[Saved data entries]

........

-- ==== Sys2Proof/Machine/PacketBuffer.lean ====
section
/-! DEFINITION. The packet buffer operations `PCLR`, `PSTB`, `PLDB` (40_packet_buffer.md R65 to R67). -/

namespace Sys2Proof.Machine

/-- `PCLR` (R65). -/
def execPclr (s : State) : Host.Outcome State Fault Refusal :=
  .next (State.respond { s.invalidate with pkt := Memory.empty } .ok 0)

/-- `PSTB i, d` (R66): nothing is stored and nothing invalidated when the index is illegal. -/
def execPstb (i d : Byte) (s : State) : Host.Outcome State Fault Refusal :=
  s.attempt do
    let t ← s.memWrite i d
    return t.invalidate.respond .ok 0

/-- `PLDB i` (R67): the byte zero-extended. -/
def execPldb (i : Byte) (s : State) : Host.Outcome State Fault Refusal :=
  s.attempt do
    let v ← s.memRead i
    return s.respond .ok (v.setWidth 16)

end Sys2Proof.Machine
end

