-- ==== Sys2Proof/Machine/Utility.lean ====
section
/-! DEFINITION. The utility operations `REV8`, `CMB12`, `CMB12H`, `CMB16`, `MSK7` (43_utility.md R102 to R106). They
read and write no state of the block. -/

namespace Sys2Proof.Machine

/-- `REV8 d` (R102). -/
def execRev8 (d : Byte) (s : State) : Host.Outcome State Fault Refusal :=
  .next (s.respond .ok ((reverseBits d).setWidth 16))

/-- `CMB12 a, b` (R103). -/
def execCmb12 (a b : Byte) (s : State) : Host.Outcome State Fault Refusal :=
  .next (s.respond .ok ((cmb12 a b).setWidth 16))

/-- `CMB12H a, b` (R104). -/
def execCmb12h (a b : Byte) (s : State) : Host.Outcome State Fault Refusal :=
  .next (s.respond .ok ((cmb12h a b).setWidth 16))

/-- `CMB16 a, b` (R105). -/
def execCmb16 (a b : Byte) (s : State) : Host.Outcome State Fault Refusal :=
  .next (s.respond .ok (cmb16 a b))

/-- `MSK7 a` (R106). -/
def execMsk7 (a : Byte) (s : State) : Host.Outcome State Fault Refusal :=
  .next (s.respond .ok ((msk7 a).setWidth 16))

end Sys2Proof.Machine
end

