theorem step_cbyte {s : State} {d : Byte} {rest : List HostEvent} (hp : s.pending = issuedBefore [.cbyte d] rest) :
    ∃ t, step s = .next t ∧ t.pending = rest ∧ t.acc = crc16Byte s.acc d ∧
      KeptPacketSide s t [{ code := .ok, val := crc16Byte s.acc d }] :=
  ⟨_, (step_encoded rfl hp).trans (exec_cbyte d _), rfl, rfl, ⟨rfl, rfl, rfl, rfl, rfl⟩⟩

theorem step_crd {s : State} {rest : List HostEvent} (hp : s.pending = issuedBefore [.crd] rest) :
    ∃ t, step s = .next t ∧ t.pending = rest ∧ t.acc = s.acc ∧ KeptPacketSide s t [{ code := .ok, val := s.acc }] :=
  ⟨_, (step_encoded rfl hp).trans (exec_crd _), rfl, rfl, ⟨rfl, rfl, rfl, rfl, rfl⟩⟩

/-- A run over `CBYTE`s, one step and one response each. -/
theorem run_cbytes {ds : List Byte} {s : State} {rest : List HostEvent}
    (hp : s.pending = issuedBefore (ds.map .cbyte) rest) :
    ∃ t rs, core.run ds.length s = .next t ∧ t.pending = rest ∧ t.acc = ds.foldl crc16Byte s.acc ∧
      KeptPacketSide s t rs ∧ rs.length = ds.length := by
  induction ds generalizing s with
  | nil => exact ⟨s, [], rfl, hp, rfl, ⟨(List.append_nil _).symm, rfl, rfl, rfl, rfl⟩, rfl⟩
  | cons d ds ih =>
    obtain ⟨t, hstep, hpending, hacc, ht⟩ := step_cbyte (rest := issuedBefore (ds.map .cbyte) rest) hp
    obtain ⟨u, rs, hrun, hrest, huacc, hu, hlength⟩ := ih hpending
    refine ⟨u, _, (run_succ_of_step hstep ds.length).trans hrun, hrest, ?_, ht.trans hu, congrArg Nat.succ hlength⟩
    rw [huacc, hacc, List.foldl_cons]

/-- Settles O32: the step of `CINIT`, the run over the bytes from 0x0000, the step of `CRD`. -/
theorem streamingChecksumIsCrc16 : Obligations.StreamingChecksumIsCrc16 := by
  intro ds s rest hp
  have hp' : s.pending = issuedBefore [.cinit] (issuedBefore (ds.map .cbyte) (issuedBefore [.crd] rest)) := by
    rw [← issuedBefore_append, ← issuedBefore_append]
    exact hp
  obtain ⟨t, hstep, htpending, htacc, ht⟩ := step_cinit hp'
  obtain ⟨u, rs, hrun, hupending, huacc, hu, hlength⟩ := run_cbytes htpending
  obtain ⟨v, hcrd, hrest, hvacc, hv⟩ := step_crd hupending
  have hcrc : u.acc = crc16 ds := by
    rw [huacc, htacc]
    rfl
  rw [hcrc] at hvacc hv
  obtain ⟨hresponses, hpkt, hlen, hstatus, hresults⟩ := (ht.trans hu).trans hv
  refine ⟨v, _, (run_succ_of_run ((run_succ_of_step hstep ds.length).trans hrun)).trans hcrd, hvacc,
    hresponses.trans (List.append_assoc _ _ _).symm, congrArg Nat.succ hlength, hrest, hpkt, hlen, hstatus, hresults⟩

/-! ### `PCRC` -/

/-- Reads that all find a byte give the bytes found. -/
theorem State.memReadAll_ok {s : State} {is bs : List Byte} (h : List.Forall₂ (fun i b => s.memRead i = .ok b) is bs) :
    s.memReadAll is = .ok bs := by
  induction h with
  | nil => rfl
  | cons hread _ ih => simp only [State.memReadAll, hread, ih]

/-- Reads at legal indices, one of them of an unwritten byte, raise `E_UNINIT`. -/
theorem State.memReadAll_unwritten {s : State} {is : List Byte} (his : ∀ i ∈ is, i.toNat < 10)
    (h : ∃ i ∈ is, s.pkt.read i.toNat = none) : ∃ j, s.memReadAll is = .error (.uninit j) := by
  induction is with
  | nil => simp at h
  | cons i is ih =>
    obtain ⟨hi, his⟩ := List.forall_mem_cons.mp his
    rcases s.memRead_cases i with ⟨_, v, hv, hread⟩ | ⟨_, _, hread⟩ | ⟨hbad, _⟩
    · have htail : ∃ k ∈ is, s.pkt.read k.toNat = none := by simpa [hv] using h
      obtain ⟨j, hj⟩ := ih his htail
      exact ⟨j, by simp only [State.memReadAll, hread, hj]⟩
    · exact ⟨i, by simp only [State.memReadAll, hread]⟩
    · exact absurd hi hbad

........

Write an exact transcription of every entry above.

### Completed exercise
-- ==== Sys2Proof/Machine/PacketBuffer.lean ====
section
/-! DEFINITION. The packet buffer operations `PCLR`, `PSTB`, `PLDB` (40_packet_buffer.md R65 to R67). -/

namespace Sys2Proof.Machine

/-- `PCLR` (R65). -/
def execPclr (s : State) : Host.Outcome State Fault Refusal :=
  .next (State.respond { s.invalidate with pkt := Memory.empty } .ok 0)

/-- `PSTB i, d` (R66): nothing is stored and nothing invalidated when the index is illegal. -/
def execPstb (i d : Byte) (s : State) : Host.Outcome State Fault Refusal :=
  s.attempt do
    let t ← s.memWrite i d
    return t.invalidate.respond .ok 0

/-- `PLDB i` (R67): the byte zero-extended. -/
def execPldb (i : Byte) (s : State) : Host.Outcome State Fault Refusal :=
  s.attempt do
    let v ← s.memRead i
    return s.respond .ok (v.setWidth 16)

end Sys2Proof.Machine
end

-- ==== Sys2Proof/Machine/Utility.lean ====
section
/-! DEFINITION. The utility operations `REV8`, `CMB12`, `CMB12H`, `CMB16`, `MSK7` (43_utility.md R102 to R106). They
read and write no state of the block. -/

namespace Sys2Proof.Machine

/-- `REV8 d` (R102). -/
def execRev8 (d : Byte) (s : State) : Host.Outcome State Fault Refusal :=
  .next (s.respond .ok ((reverseBits d).setWidth 16))

/-- `CMB12 a, b` (R103). -/
def execCmb12 (a b : Byte) (s : State) : Host.Outcome State Fault Refusal :=
  .next (s.respond .ok ((cmb12 a b).setWidth 16))

/-- `CMB12H a, b` (R104). -/
def execCmb12h (a b : Byte) (s : State) : Host.Outcome State Fault Refusal :=
  .next (s.respond .ok ((cmb12h a b).setWidth 16))

/-- `CMB16 a, b` (R105). -/
def execCmb16 (a b : Byte) (s : State) : Host.Outcome State Fault Refusal :=
  .next (s.respond .ok (cmb16 a b))

/-- `MSK7 a` (R106). -/
def execMsk7 (a : Byte) (s : State) : Host.Outcome State Fault Refusal :=
  .next (s.respond .ok ((msk7 a).setWidth 16))

end Sys2Proof.Machine
end

theorem step_cbyte {s : State} {d : Byte} {rest : List HostEvent} (hp : s.pending = issuedBefore [.cbyte d] rest) :
    ∃ t, step s = .next t ∧ t.pending = rest ∧ t.acc = crc16Byte s.acc d ∧
      KeptPacketSide s t [{ code := .ok, val := crc16Byte s.acc d }] :=
  ⟨_, (step_encoded rfl hp).trans (exec_cbyte d _), rfl, rfl, ⟨rfl, rfl, rfl, rfl, rfl⟩⟩

theorem step_crd {s : State} {rest : List HostEvent} (hp : s.pending = issuedBefore [.crd] rest) :
    ∃ t, step s = .next t ∧ t.pending = rest ∧ t.acc = s.acc ∧ KeptPacketSide s t [{ code := .ok, val := s.acc }] :=
  ⟨_, (step_encoded rfl hp).trans (exec_crd _), rfl, rfl, ⟨rfl, rfl, rfl, rfl, rfl⟩⟩

/-- A run over `CBYTE`s, one step and one response each. -/
theorem run_cbytes {ds : List Byte} {s : State} {rest : List HostEvent}
    (hp : s.pending = issuedBefore (ds.map .cbyte) rest) :
    ∃ t rs, core.run ds.length s = .next t ∧ t.pending = rest ∧ t.acc = ds.foldl crc16Byte s.acc ∧
      KeptPacketSide s t rs ∧ rs.length = ds.length := by
  induction ds generalizing s with
  | nil => exact ⟨s, [], rfl, hp, rfl, ⟨(List.append_nil _).symm, rfl, rfl, rfl, rfl⟩, rfl⟩
  | cons d ds ih =>
    obtain ⟨t, hstep, hpending, hacc, ht⟩ := step_cbyte (rest := issuedBefore (ds.map .cbyte) rest) hp
    obtain ⟨u, rs, hrun, hrest, huacc, hu, hlength⟩ := ih hpending
    refine ⟨u, _, (run_succ_of_step hstep ds.length).trans hrun, hrest, ?_, ht.trans hu, congrArg Nat.succ hlength⟩
    rw [huacc, hacc, List.foldl_cons]

/-- Settles O32: the step of `CINIT`, the run over the bytes from 0x0000, the step of `CRD`. -/
theorem streamingChecksumIsCrc16 : Obligations.StreamingChecksumIsCrc16 := by
  intro ds s rest hp
  have hp' : s.pending = issuedBefore [.cinit] (issuedBefore (ds.map .cbyte) (issuedBefore [.crd] rest)) := by
    rw [← issuedBefore_append, ← issuedBefore_append]
    exact hp
  obtain ⟨t, hstep, htpending, htacc, ht⟩ := step_cinit hp'
  obtain ⟨u, rs, hrun, hupending, huacc, hu, hlength⟩ := run_cbytes htpending
  obtain ⟨v, hcrd, hrest, hvacc, hv⟩ := step_crd hupending
  have hcrc : u.acc = crc16 ds := by
    rw [huacc, htacc]
    rfl
  rw [hcrc] at hvacc hv
  obtain ⟨hresponses, hpkt, hlen, hstatus, hresults⟩ := (ht.trans hu).trans hv
  refine ⟨v, _, (run_succ_of_run ((run_succ_of_step hstep ds.length).trans hrun)).trans hcrd, hvacc,
    hresponses.trans (List.append_assoc _ _ _).symm, congrArg Nat.succ hlength, hrest, hpkt, hlen, hstatus, hresults⟩

/-! ### `PCRC` -/

/-- Reads that all find a byte give the bytes found. -/
theorem State.memReadAll_ok {s : State} {is bs : List Byte} (h : List.Forall₂ (fun i b => s.memRead i = .ok b) is bs) :
    s.memReadAll is = .ok bs := by
  induction h with
  | nil => rfl
  | cons hread _ ih => simp only [State.memReadAll, hread, ih]

/-- Reads at legal indices, one of them of an unwritten byte, raise `E_UNINIT`. -/
theorem State.memReadAll_unwritten {s : State} {is : List Byte} (his : ∀ i ∈ is, i.toNat < 10)
    (h : ∃ i ∈ is, s.pkt.read i.toNat = none) : ∃ j, s.memReadAll is = .error (.uninit j) := by
  induction is with
  | nil => simp at h
  | cons i is ih =>
    obtain ⟨hi, his⟩ := List.forall_mem_cons.mp his
    rcases s.memRead_cases i with ⟨_, v, hv, hread⟩ | ⟨_, _, hread⟩ | ⟨hbad, _⟩
    · have htail : ∃ k ∈ is, s.pkt.read k.toNat = none := by simpa [hv] using h
      obtain ⟨j, hj⟩ := ih his htail
      exact ⟨j, by simp only [State.memReadAll, hread, hj]⟩
    · exact ⟨i, by simp only [State.memReadAll, hread]⟩
    · exact absurd hi hbad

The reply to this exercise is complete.